Meet SWE Global Affiliate Member Yuriko Tanaka who was interviewed by SWE Latinos AG. She shared with us her experience as a mentor, how she became inspired to support others, and why having mentors during the process of deciding on a career field helped her to select a career where her interests fit the industrial engineering field. Here is what she shared with us!
What initially inspired you to be a Mentor?
As I grew up, I observed that my mom served, guided, and mentored other people. She had leadership roles at my school and in our community. Up to now, people continue asking her for advice or guidance for different situations. I can say that her passion for serving and guiding others using her experience and knowledge inspired me, and I wanted to be like her, a mentor and support others in need. She has been definitively a role model and mentor to me and many others.
Can you mention some of your personal learnings as a Mentor?
As a mentor, I have the opportunity to interact with people from different countries, gender, and expertise. I find that mentoring someone is a very effective way to offer counseling and resources to help our mentees to improve their skills. Also, when you are a mentor, you expand your network and support others to find better opportunities to advance in their careers. Mentoring also enhances learning, provides new perspectives for both, the mentor and mentee, and supports diversity and inclusion. From every person I have mentored, I am always learning, and I allow myself to be open to hearing new perspectives from my mentee. Currently, the pandemic situation has brought difficult times, and I consider that mentoring can help many thrive. We can create a network to support each other and promote collaboration in our communities.
Did you have a mentor that helped you to pursue your career in engineering? How having a mentor helped you to pursue your career?

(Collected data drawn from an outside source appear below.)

-- ==== Sys2Proof/Machine/Adapter.lean ====
section
/-! DEFINITION. The meanings of PS_NEED_OUT, PS_COMPLETE, PS_NOOP and PS_FATAL: the adapter's reactions to the
primitive's statuses (41_inflate_adapter.md R177 to R183), and the steps of the Inflate Adapter around them: its entry
(R174, R175) and the invocation (R176). -/

namespace Sys2Proof.Machine

/-- `GROW` (41_inflate_adapter.md R182, R183): one `CHUNK` more, every produced byte unchanged (20_memory.md R83); beyond
`CAP_MAX` the decode fails. -/
def grow (cfg : Config) (s : State) : State :=
  if cfg.capAllows (s.cap + cfg.chunk) then { s with cap := s.cap + cfg.chunk }
  else raise .decompressionFailed s

/-- Is this a truncation: all input consumed, the end not reached? (41_inflate_adapter.md R181) -/
def inputExhausted (s : State) : Bool := decide (s.inPos = s.inLen)

/-- PS_NEED_OUT in a unit built as `cfg` says (41_inflate_adapter.md R179): the input cursor is tested before the buffer
grows. -/
def needOutIn (cfg : Config) (s : State) : Outcome :=
  inState .inflate s
    (.next (if inputExhausted s then raise .decompressionFailed s else grow cfg s))

/-- PS_NEED_OUT (41_inflate_adapter.md R179). -/
def execPsNeedOut (s : State) : Outcome := needOutIn Config.unit s

/-- PS_COMPLETE (41_inflate_adapter.md R177): the stream's length is what was produced, the context and the payload are
given up, `RAW` passes to the defilter. Input left over is ignored. -/
def execPsComplete (s : State) : Outcome :=
  inState .inflate s
    (.next { s with
      rawLen := s.outLen
      pctx := none
      cin := s.cin.release
      raw := { s.raw with owner := .sd }
      ustate := .defilter })

/-- PS_NOOP (41_inflate_adapter.md R180): truncation if no input is left, otherwise nothing changes and the primitive is
invoked again. -/
def execPsNoop (s : State) : Outcome :=
  inState .inflate s (.next (if inputExhausted s then raise .decompressionFailed s else s))

/-- PS_FATAL (41_inflate_adapter.md R178). -/
def execPsFatal (s : State) : Outcome := inState .inflate s (.next (raise .decompressionFailed s))

/-- Stage entry (41_inflate_adapter.md R174, R175): an empty payload fails at once; otherwise `RAW` is allocated with
capacity `CHUNK` and the one context is created. -/
def adapterEntry (cfg : Config) (s : State) : State :=
  if s.inLen = 0 then raise .decompressionFailed { s with inPos := 0 }
  else
    { s with
      inPos := 0
      cap := cfg.chunk
      outLen := 0
      pctx := some cfg.primInit
      raw := { owner := .ia, mem := [] } }

/-- The cursor update of an invocation (41_inflate_adapter.md R176): the produced bytes are appended to `RAW`, both
cursors advance, the context is the returned one. An answer outside what was offered stops the machine (log 5). -/
def takeAnswer (ans : PrimAnswer) (s : State) : Except Fault State :=
  if ans.legal (s.inLen - s.inPos) (offeredSpace s) then
    match Buffer.writeRunBy .ia s.cap s.raw s.outLen ans.out with
    | .error f => .error f
    | .ok b =>
      .ok { s with
        raw := b
        outLen := s.outLen + ans.out.length
        inPos := s.inPos + ans.nIn
        pctx := some ans.ctx }
  else .error .primitiveContract

/-- One invocation and the reaction to its status (41_inflate_adapter.md R176). -/
def invoke (cfg : Config) (run : Instr → State → Outcome) (ctx : PrimCtx) (s : State) : Outcome :=
  match offeredInput s with
  | .error f => .fault f
  | .ok input =>
    match takeAnswer (cfg.prim ctx input (offeredSpace s)) s with
    | .error f => .fault f
    | .ok t => run (decodeStatus (cfg.prim ctx input (offeredSpace s)).st) t

/-- One step of the Inflate Adapter. Its entry is pending as long as there is no context (log 12). -/
def adapterStep (cfg : Config) (run : Instr → State → Outcome) (s : State) : Outcome :=
  match s.pctx with
  | none => .next (adapterEntry cfg s)
  | some ctx => invoke cfg run ctx s

end Sys2Proof.Machine
end

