-- ==== Sys2Proof/Laws/State.lean ====
section
/-! SUPPORT. One lemma per field for each named update of the state, true by rfl, so that no proof unfolds a record
update. -/

namespace Sys2Proof.Machine

@[simp] theorem raise_width (kind : FailureKind) (s : State) : (raise kind s).width = s.width := rfl
@[simp] theorem raise_height (kind : FailureKind) (s : State) : (raise kind s).height = s.height := rfl
@[simp] theorem raise_bitDepth (kind : FailureKind) (s : State) : (raise kind s).bitDepth = s.bitDepth := rfl
@[simp] theorem raise_colorMode (kind : FailureKind) (s : State) : (raise kind s).colorMode = s.colorMode := rfl
@[simp] theorem raise_ustate (kind : FailureKind) (s : State) : (raise kind s).ustate = .done := rfl
@[simp] theorem raise_result (kind : FailureKind) (s : State) : (raise kind s).result = .fail kind := rfl
@[simp] theorem raise_inLen (kind : FailureKind) (s : State) : (raise kind s).inLen = s.inLen := rfl
@[simp] theorem raise_inPos (kind : FailureKind) (s : State) : (raise kind s).inPos = s.inPos := rfl
@[simp] theorem raise_cap (kind : FailureKind) (s : State) : (raise kind s).cap = s.cap := rfl
@[simp] theorem raise_outLen (kind : FailureKind) (s : State) : (raise kind s).outLen = s.outLen := rfl
@[simp] theorem raise_rawLen (kind : FailureKind) (s : State) : (raise kind s).rawLen = s.rawLen := rfl
@[simp] theorem raise_pctx (kind : FailureKind) (s : State) : (raise kind s).pctx = none := rfl
@[simp] theorem raise_row (kind : FailureKind) (s : State) : (raise kind s).row = s.row := rfl
@[simp] theorem raise_col (kind : FailureKind) (s : State) : (raise kind s).col = s.col := rfl
@[simp] theorem raise_tag (kind : FailureKind) (s : State) : (raise kind s).tag = s.tag := rfl
@[simp] theorem raise_cin (kind : FailureKind) (s : State) : (raise kind s).cin = s.cin.release := rfl
@[simp] theorem raise_raw (kind : FailureKind) (s : State) : (raise kind s).raw = s.raw.release := rfl
@[simp] theorem raise_pix (kind : FailureKind) (s : State) : (raise kind s).pix = s.pix.release := rfl
@[simp] theorem raise_heldPix (kind : FailureKind) (s : State) : (raise kind s).heldPix = s.heldPix := rfl
@[simp] theorem raise_host (kind : FailureKind) (s : State) : (raise kind s).host = s.host := rfl
@[simp] theorem raise_delivered (kind : FailureKind) (s : State) : (raise kind s).delivered = s.delivered := rfl

@[simp] theorem backToIdle_width (s : State) : (backToIdle s).width = s.width := rfl
@[simp] theorem backToIdle_height (s : State) : (backToIdle s).height = s.height := rfl
@[simp] theorem backToIdle_bitDepth (s : State) : (backToIdle s).bitDepth = s.bitDepth := rfl
@[simp] theorem backToIdle_colorMode (s : State) : (backToIdle s).colorMode = s.colorMode := rfl
@[simp] theorem backToIdle_ustate (s : State) : (backToIdle s).ustate = .idle := rfl
@[simp] theorem backToIdle_result (s : State) : (backToIdle s).result = .none := rfl
@[simp] theorem backToIdle_inLen (s : State) : (backToIdle s).inLen = s.inLen := rfl
@[simp] theorem backToIdle_inPos (s : State) : (backToIdle s).inPos = s.inPos := rfl
@[simp] theorem backToIdle_cap (s : State) : (backToIdle s).cap = s.cap := rfl
@[simp] theorem backToIdle_outLen (s : State) : (backToIdle s).outLen = s.outLen := rfl
@[simp] theorem backToIdle_rawLen (s : State) : (backToIdle s).rawLen = s.rawLen := rfl
@[simp] theorem backToIdle_pctx (s : State) : (backToIdle s).pctx = s.pctx := rfl
@[simp] theorem backToIdle_row (s : State) : (backToIdle s).row = s.row := rfl
@[simp] theorem backToIdle_col (s : State) : (backToIdle s).col = s.col := rfl
@[simp] theorem backToIdle_tag (s : State) : (backToIdle s).tag = s.tag := rfl
@[simp] theorem backToIdle_cin (s : State) : (backToIdle s).cin = s.cin := rfl
@[simp] theorem backToIdle_raw (s : State) : (backToIdle s).raw = s.raw := rfl
@[simp] theorem backToIdle_pix (s : State) : (backToIdle s).pix = s.pix := rfl
@[simp] theorem backToIdle_heldPix (s : State) : (backToIdle s).heldPix = s.heldPix := rfl
@[simp] theorem backToIdle_host (s : State) : (backToIdle s).host = s.host := rfl
@[simp] theorem backToIdle_delivered (s : State) : (backToIdle s).delivered = s.delivered := rfl
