-- ==== Sys2Proof/Tests/Slice0.lean ====
section
/-! SUPPORT. Tests of one step each, their expected results from spec/95_test_vectors.md, and for every statement with
hypotheses a concrete input that meets all of them. -/

namespace Sys2Proof.Tests

open Sys2Proof Sys2Proof.Machine

/-! ## Helpers -/

/-- The next state of an outcome, if it has one. -/
def nextOf : Outcome → Option State
  | .next s => some s
  | .fault _ => none
  | .refused _ => none

/-- Does the outcome refuse for this reason? -/
def refusedBy (why : Refusal) : Outcome → Bool
  | .next _ => false
  | .fault _ => false
  | .refused r => decide (r = why)

/-- Does the outcome stop on this fault? -/
def faultedBy (why : Fault) : Outcome → Bool
  | .next _ => false
  | .fault f => decide (f = why)
  | .refused _ => false

/-- The picture after an outcome. -/
def pixOf (o : Outcome) : Option Memory := (nextOf o).map fun t => t.pix.mem

/-- The defilter at row `row` of a `width` by `height` image, the bytes so far of `PIX` and the stream given. -/
def atRow (width height : Word32) (row : Nat) (pix raw : List Byte) : State :=
  { State.reset with
    ustate := .defilter, width := width, height := height, bitDepth := 8, row := row
    cap := raw.length, outLen := raw.length, rawLen := raw.length
    raw := { owner := .sd, mem := Memory.ofBytes raw }, pix := { owner := .sd, mem := Memory.ofBytes pix } }

/-- A unit whose primitive answers by a script: the context counts the invocations (95_test_vectors.md section 3). -/
def scripted (chunkPred : Nat) (capMaxPred : Option Nat) (script : List PrimAnswer) : Config :=
  { chunkPred := chunkPred, capMaxPred := capMaxPred, colorRgba := 6, primInit := ⟨0⟩
    prim := fun ctx _ _ => script.getD ctx.code default }

/-- One answer of a script. -/
def answer (call nIn : Nat) (out : List Byte) (st : BitVec 2) : PrimAnswer :=
  { ctx := ⟨call + 1⟩, nIn := nIn, out := out, st := st }

/-- The adapter before invocation `call`, with a payload of `inLen` bytes. -/
def atCall (call inLen inPos outLen cap : Nat) : State :=
  { State.reset with
    ustate := .inflate, width := 2, height := 2, bitDepth := 8, colorMode := 6, pctx := some ⟨call⟩
    inLen := inLen, inPos := inPos, outLen := outLen, cap := cap
    cin := { owner := .ia, mem := Memory.ofBytes ((List.range inLen).map (BitVec.ofNat 8)) }
    raw := { owner := .ia, mem := Memory.ofBytes (List.replicate outLen 0) } }

/-! ## Well-formedness: an ill-formed term for each check -/

theorem test_wf_rowNone_short : (Instr.rowNone [1, 2, 3]).wf 1 = false := by decide
theorem test_wf_rowSub_long : (Instr.rowSub [1, 2, 3, 4, 5]).wf 1 = false := by decide
theorem test_wf_rowUp_empty : (Instr.rowUp []).wf 1 = false := by decide
theorem test_wf_rowAvg_for_other_width : (Instr.rowAvg [1, 2, 3, 4]).wf 2 = false := by decide
theorem test_wf_rowPaeth_short : (Instr.rowPaeth [1, 2, 3, 4, 5, 6, 7]).wf 2 = false := by decide
theorem test_wf_start_wrong_length : (Instr.start 2 2 8 6 [1, 2] 3).wf 2 = false := by decide
theorem test_wf_accepts : (Instr.rowPaeth [1, 2, 3, 4]).wf 1 = true ∧ (Instr.start 2 2 8 6 [1, 2] 2).wf 1 = true := by
  decide
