-- ==== Sys2Proof/Machine/Formatter.lean ====
section
/-! DEFINITION. The decimal code formatter (spec/43_code_formatter.md). -/

namespace Sys2Proof.Machine

/-- FORMAT (R141): the VV check, then VALUE in VDIGITS places. CTRL.DIGITS is not read. -/
def execFormat (s : State) : Host.Outcome State Fault Refusal :=
  if s.vv then .next (complete 0 (setCode (formatCode s.value s.vdigits) s.vdigits s))
  else .next (raiseError .noReducedValue s)

end Sys2Proof.Machine
end

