-- ==== Sys2Proof/Machine/Reducer.lean ====
section
/-! DEFINITION. The base-10 modulo reducer (spec/42_modulo_reducer.md). -/

namespace Sys2Proof.Machine

/-- REDUCE (R131): the DIGITS check, the TV check, then the remainder, with the digit count latched. -/
def execReduce (s : State) : Host.Outcome State Fault Refusal :=
  if digitsLegal s.digits then
    if s.tv then .next (complete 0 (clearCV (setValue (reduceMod s.trunc s.digits) s.digits s)))
    else .next (raiseError .noTruncatedValue s)
  else .next (raiseError .unsupportedDigits s)

end Sys2Proof.Machine
end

Yes, I had, I remember that when I was in the process of deciding the field for my future professional career, the STEM’s disciplines were not very common for female students, but I already had some level of interest in engineering. After having evaluated several options, I decided to contact the career director, P. Alonso, from the university that I wanted to attend, to receive more orientation. She agreed to meet me, and after we had some conversations, she helped me to have a better perspective of what the engineering field was about. The mentoring that I received from P. Alonso, was crucial to take the final decision to enroll in a career that fits me and to pursue the industrial engineering degree. Since then, the relation student-mentor continued until the day of my graduation. Later, I had the opportunity to work as a quality engineer, as a manufacturing engineer, operation process engineer, and in leadership roles. Through this journey, in every single position that I held as an engineer, I had the privilege to learn from mentors who provided me with personal and professional advice, allowing me to continue aspiring and advancing in my career.
Do you consider yourself an advocate for women in STEM careers? Can you briefly mention one example of the activities you do as an advocate in your company or community?
I do. I can say that in 2014, when I attended the annual conference of SWE for the first time, I strengthened my commitment to advocate for women in STEM. And ever since then, I committed myself to create an impact in my community by empowering women to reach their full potential and promoting the power of diversity. Also, I have had the opportunity to lead different efforts to attract, promote, and retain female talent in the company I work, and some of the activities that we host are conferences and workshops to support women in their professional development. I also mentor women inside the company to help them be successful in their current roles, and it is very rewarding seeing how working together and creating an inclusive environment, can immediately bring positive outcomes for people and the company.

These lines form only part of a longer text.